The Lunar New Year of the Snake got off to an ominous start when on the second day of the new year, Heung Yee Kuk chairman Lau Wong-fat drew the number 95 stick at Shatin’s Che Kung Temple, in an annual ritual to cast a prediction on the fate of Hong Kong for the coming year.

As a Christian, I do not give much credence to such fortune telling rituals, but nonetheless it is of great fun to try to guess at its meaning, and watch people try to interpret the meaning according to their own different perspectives.

So what did the stick actually say? I try my best to elaborate on the translation made by our local English newspaper to come up with this:

“In a splendid carriage you embark on a journey afar,
Today, you come home in bare foot;
Is it that you return to your dwelling after failing the Imperial exam?
Or it also looks like your business has failed and cost all your fortune.”

 And then, the official interpretation of the stick drawn was supposed to be:

“Beware of wicked people,
Nothing is going well.”

Well, even though the official fortune teller at the Che Kung Temple tried to put his best face on, and said that things will be alright as long as there will be smooth politics and harmony among people, the reality is, how can we expect any harmony from a Chief Executive bent on not listening to any dissenting voices and resorting to suing the media for libel?

While it is all too intuitive to relate that this poor fellow with high wishes and taking on the challenge of the imperial exam in an attempt to become a court official, but ending up failing and coming home broke, must be our Chief Executive, and he might well be the wicked person we should be cautious about, somehow it is funny to see pro-establishment politicians try to deflect this poor omen away from the Chief Executive.  Mr Lau Wong-fat had to tell Hong Kong people that, oh, “an unlucky stick can be good too.”

Surely a stick does not really dictate where the future goes, but it may prove useful to observe how it resonate with the people and how they feel about our city.  Somehow I don’t think anyone was surprised at this stick, and that tells a lot.
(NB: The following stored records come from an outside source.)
-- ==== Sys2Proof/Tests/Slice0.lean ====
section
/-! SUPPORT. Tests of one step or one function each, with expected values from 95_test_vectors, and for each obligation
with hypotheses a named witness that meets them. -/

namespace Sys2Proof.Tests

open Sys2Proof Sys2Proof.Machine

/-- A state whose buffers and operand are given, everything else as after reset. -/
def stateOf (ib p : Bytes) (h : HeaderOperand) : State := { State.reset with ib := ib, p := p, operand := h }

def inputOf (ib : Bytes) : State := stateOf ib [] HeaderOperand.unset

/-- The payload operand is the caller's own bytes, as after reset. -/
def payloadOf (p : Bytes) : State := stateOf [] p HeaderOperand.unset

/-- The same bytes, from a view of buffer 0, which was overwritten since. -/
def stalePayloadOf (p : Bytes) : State := overwriteInput [] { payloadOf p with payloadSource := .viewOf 0 }

/-- The next state, if there is one. -/
def nextOf : Host.Outcome State Fault Refusal → Option State
  | .next t => some t
  | .fault _ => none
  | .refused _ => none

/-- The reason of a refusal, if there is one. -/
def refusalOf : Host.Outcome State Fault Refusal → Option Refusal
  | .next _ => none
  | .fault _ => none
  | .refused r => some r

/-- What the caller may read after the operation. -/
def resultOf (o : Host.Outcome State Fault Refusal) : Option Result := (nextOf o).bind result

/-- A Header with zero views. -/
def headerOf (v : BitVec 3) (p t : Bool) (mt : Byte) (ml : BitVec 16) (tid : BitVec 32) (seq : BitVec 24) : Header :=
  { Header.zeros with version := v, piggybackingFlag := p, teidFlag := t, messageType := mt, messageLength := ml
                      teid := tid, sequenceNumber := seq }

def withViews (h : Header) (hlen rest : Nat) : Header :=
  { h with contents := { start := 0, len := hlen }, payload := { start := hlen, len := rest } }

/-! ### Well-formedness -/

theorem test_ppp_nibble_4_refused : (Instr.nextPpp 4 0).wellFormed = false := by decide
theorem test_ppp_nibble_6_refused : (Instr.nextPpp 6 15).wellFormed = false := by decide
theorem test_ppp_nibble_5_accepted : (Instr.nextPpp 5 0).wellFormed = true := by decide

/-! ### Decoding words written out from R86, R99 and R100 -/

theorem test_decode_command_0 : decodeAt .command [0b00000000] = .ok (.decode, []) := by rfl
theorem test_decode_command_1 : decodeAt .command [0b00000001] = .ok (.encode, []) := by rfl
theorem test_decode_command_2 : decodeAt .command [0b00000010] = .ok (.dispatch, []) := by rfl
theorem test_decode_command_3 : decodeAt .command [0b00000011] = .error .reservedCommand := by rfl
theorem test_decode_command_wide : decodeAt .command [0b01000000] = .error .notACommand := by rfl

/-- H8 = 010p0rrr …: version 010, P 1, T 0, reserved 101. -/
theorem test_decode_h8_word :
    decodeAt .header [0b01010101, 0x02, 0xAB, 0xCD, 0x12, 0x34, 0x56, 0x99] =
      .ok (.gtp2cH8 true 0b101 0x02 0xABCD 0x123456 0x99, []) := by rfl

/-- H12 = 010p1rrr …: version 010, P 0, T 1, reserved 011. -/
theorem test_decode_h12_word :
    decodeAt .header [0b01001011, 0x23, 0x12, 0x34, 0x80, 0, 0, 0x01, 0x80, 0, 0x01, 0xA5, 0x99] =
      .ok (.gtp2cH12 false 0b011 0x23 0x1234 0x80000001 0x800001 0xA5, [0x99]) := by rfl

/-- VD13: eight bytes of an H12. -/
theorem test_decode_h12_cut : decodeAt .header [0x48, 0x20, 0x01, 0x07, 0, 0, 0, 0] = .error .truncatedHeader := by rfl
/-- VD16: version 3. -/
theorem test_decode_version_3 : decodeAt .header [0x60, 0, 0, 0, 0, 0, 0, 0] = .error .unsupportedVersion := by rfl
theorem test_decode_ipv4_word : decodeAt .payload [0b01001111] = .ok (.nextIpv4 15, []) := by rfl
theorem test_decode_ipv6_word : decodeAt .payload [0b01101010] = .ok (.nextIpv6 10, []) := by rfl
theorem test_decode_ppp_word : decodeAt .payload [0b01010011, 0x45] = .ok (.nextPpp 5 3, [0x45]) := by rfl

/-- The opcode table's own words, by their match values (log entry 9). -/
theorem test_table_words :
    [decodeTableWord 8 0, decodeTableWord 8 1, decodeTableWord 8 2, decodeTableWord 8 3, decodeTableWord 8 0x40,
     decodeTableWord 8 0x48, decodeTableWord 8 0x60, decodeTableWord 8 0x70] =
      [some .decode, some .encode, some .dispatch, none, some (.gtp2cH8 false 0 0 0 0 0),
       some (.gtp2cH12 false 0 0 0 0 0 0), some (.nextIpv6 0), some (.nextPpp 7 0)] := by decide

/-- The first step after reset runs the placed word: ENCODE of a Header of zeros prepends eight zero bytes. -/
theorem test_fetch_encode_after_reset :
    (nextOf (step (State.reset.withFetchWord 8 1))).map (fun t => (t.sb, t.err)) = some ([0, 0, 0, 0, 0, 0, 0, 0], .ok) := by
  decide

/-! ### DECODE -/

/-- S2a: the source's bytes carry sequence number 20 (conflict C1). -/
theorem test_decode_s2a :
    resultOf (exec .decode (inputOf [0x48, 0x20, 0x01, 0x07, 0, 0, 0, 0, 0x00, 0x00, 0x14, 0x4C])) =
      some (.decoded (withViews (headerOf 2 false true 32 263 0 20) 12 0) 12) := by decide

/-- VD6: T clear, the bytes 4 to 7 are the window and `teid` is zero. -/
theorem test_decode_vd6 :
    resultOf (exec .decode (inputOf [0x40, 0x20, 0, 0, 0xFF, 0xFF, 0xFF, 0xFF, 0x45])) =
      some (.decoded (withViews (headerOf 2 false false 32 0 0 0xFFFFFF) 8 1) 8) := by decide

/-! ### ENCODE -/

/-- VE13: prepended in front of what the buffer holds. -/
theorem test_encode_ve13 :
    (nextOf (exec .encode { stateOf [] [] (operandOfHeader (headerOf 2 true true 255 65535 0xDEADBEEF 0xFFFFFF)) with
        sb := [0x60, 0, 0, 0] })).map (·.sb) =
      some [0x58, 0xFF, 0xFF, 0xFF, 0xDE, 0xAD, 0xBE, 0xEF, 0xFF, 0xFF, 0xFF, 0, 0x60, 0, 0, 0] := by decide

/-- VE2: without TEID the sequence number is at offset 4. -/
theorem test_encode_ve2 :
    resultOf (exec .encode (stateOf [] [] (operandOfHeader (headerOf 2 false false 1 4 0xCAFEBABE 0x123456)))) =
      some (.encoded [0x40, 0x01, 0, 0x04, 0x12, 0x34, 0x56, 0]) := by decide

/-! ### DISPATCH and the payload rows -/

/-- VX6: nibble 5, between the two. -/
theorem test_dispatch_vx6 : resultOf (exec .dispatch (payloadOf [0x50])) = some (.dispatched .ppp) := by decide
/-- VX4: the low nibble is ignored. -/
theorem test_dispatch_vx4 : resultOf (exec .dispatch (payloadOf [0x4F])) = some (.dispatched .ipv4) := by decide
theorem test_next_ipv4 : resultOf (exec (.nextIpv4 15) (payloadOf [0x4F])) = some (.dispatched .ipv4) := by decide
theorem test_next_ipv6 : resultOf (exec (.nextIpv6 10) (payloadOf [0x6A])) = some (.dispatched .ipv6) := by decide
theorem test_next_ppp : resultOf (exec (.nextPpp 2 1) (payloadOf [0x21, 0x45])) = some (.dispatched .ppp) := by decide

/-- R198, U5: a payload operand formed from a view is refused once IB is overwritten. -/
theorem test_stale_payload_refused :
    refusalOf (runSteps 4 { inputOf [0x40, 0x20, 0, 0, 0xFF, 0xFF, 0xFF, 0xFF, 0x45] with
      calls := [.command 0, .givePayloadView, .overwriteInput [0x60], .command 2] }) = some .staleView := by decide

/-- R63, R67: handing over another buffer frees none, so the earlier buffer's payload is dispatched; until it is released. -/
theorem test_earlier_buffer_dispatched :
    (nextOf (runSteps 3 { inputOf [0x40, 0x20, 0, 0, 0xFF, 0xFF, 0xFF, 0xFF, 0x45] with
      calls := [.command 0, .giveInput [0x60], .nextLayerType] })).bind result = some (.dispatched .ipv4) ∧
    refusalOf (runSteps 4 { inputOf [0x40, 0x20, 0, 0, 0xFF, 0xFF, 0xFF, 0xFF, 0x45] with
      calls := [.command 0, .giveInput [0x60], .releaseBuffer 0, .nextLayerType] }) = some .staleView := by decide

/-- D24: the caller's own bytes are dispatched whatever becomes of IB. -/
theorem test_own_payload_kept :
    (nextOf (runSteps 3 { inputOf [] with calls := [.givePayload [0x60], .giveInput [0x45], .command 2] })).bind result =
      some (.dispatched .ipv6) := by decide

/-! ### The header rows -/

/-- VD4: reserved bits and spare byte leave no trace. -/
theorem test_h8_vd4 :
    resultOf (exec (.gtp2cH8 false 7 32 8 1 0xFF) (inputOf [0x47, 0x20, 0, 0x08, 0, 0, 0x01, 0xFF])) =
      some (.decoded (withViews (headerOf 2 false false 32 8 0 1) 8 0) 8) := by decide

/-- VD9: no sign extension. -/
theorem test_h12_vd9 :
    resultOf (exec (.gtp2cH12 false 7 35 0x1234 0x80000001 0x800001 0xA5)
        (inputOf [0x4F, 0x23, 0x12, 0x34, 0x80, 0, 0, 0x01, 0x80, 0, 0x01, 0xA5, 0x99])) =
      some (.decoded (withViews (headerOf 2 false true 35 0x1234 0x80000001 0x800001) 12 1) 12) := by decide

/-! ### Witnesses: states that meet the hypotheses of the obligations -/

/-- A state after a DECODE of VD6, whose Header the caller holds. -/
def decodedState : State :=
  returnHeader (withViews (headerOf 2 false false 32 0 0 0xFFFFFF) 8 1) 8
    (inputOf [0x40, 0x20, 0, 0, 0xFF, 0xFF, 0xFF, 0xFF, 0x45])

/-- StepKeepsRecordInv, StepNeverFaults and CapabilitiesReportTheTags: the invariant holds in a state with a held Header, live
views and a payload, whose next call succeeds. -/
theorem witness_record_inv :
    RecordInv { decodedState with calls := [.nextLayerType] } ∧
      (bufferBytes decodedState decodedState.heldBuffer).isSome = true ∧
      decodedState.heldHeader.map (fun h => decide (0 < h.payload.len)) = some true ∧
      (nextOf (step { decodedState with calls := [.nextLayerType] })).isSome = true := by
  refine ⟨?_, rfl, by decide, by decide⟩
  constructor <;> simp [decodedState, statusesOf, inputOf, stateOf, State.reset, withViews, bufferBytes_eq, liveBuffers]
  constructor <;> simp [headerOf, headerLength]

/-- IdleStepChangesNothing. -/
theorem witness_idle : State.reset.calls = [] := rfl

/-- StepRunsTheDecodedInstruction, each port. -/
theorem witness_step_runs :
    decodeCommand 2 = .ok .dispatch ∧
    decodeAt .header (inputOf [0x40, 0x01, 0, 0x04, 0x12, 0x34, 0x56, 0]).ib =
      .ok (.gtp2cH8 false 0 1 4 0x123456 0, []) ∧
    decodeAt .payload (payloadOf [0x60]).p = .ok (.nextIpv6 0, []) := ⟨rfl, rfl, rfl⟩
More and more and almost every day, I hear friends around me telling me how they have serious concerns for the future development of Hong Kong, and how they believe that our Chief Executive has not lived up to his campaign visions and promises.  Some have even told me that Mr CY Leung might as well stay as a candidate for Hong Kong’s top post forever, so he could continue to give us hope for the future, one thing that he has failed to do after coming in to his job.

More and more I hear the middle class becoming frustrated at Mr Leung’s policy address, of which we all know after its unveiling Mr Leung’s popularity has dropped rather than risen.  That is as objective a scorecard as one can come up with.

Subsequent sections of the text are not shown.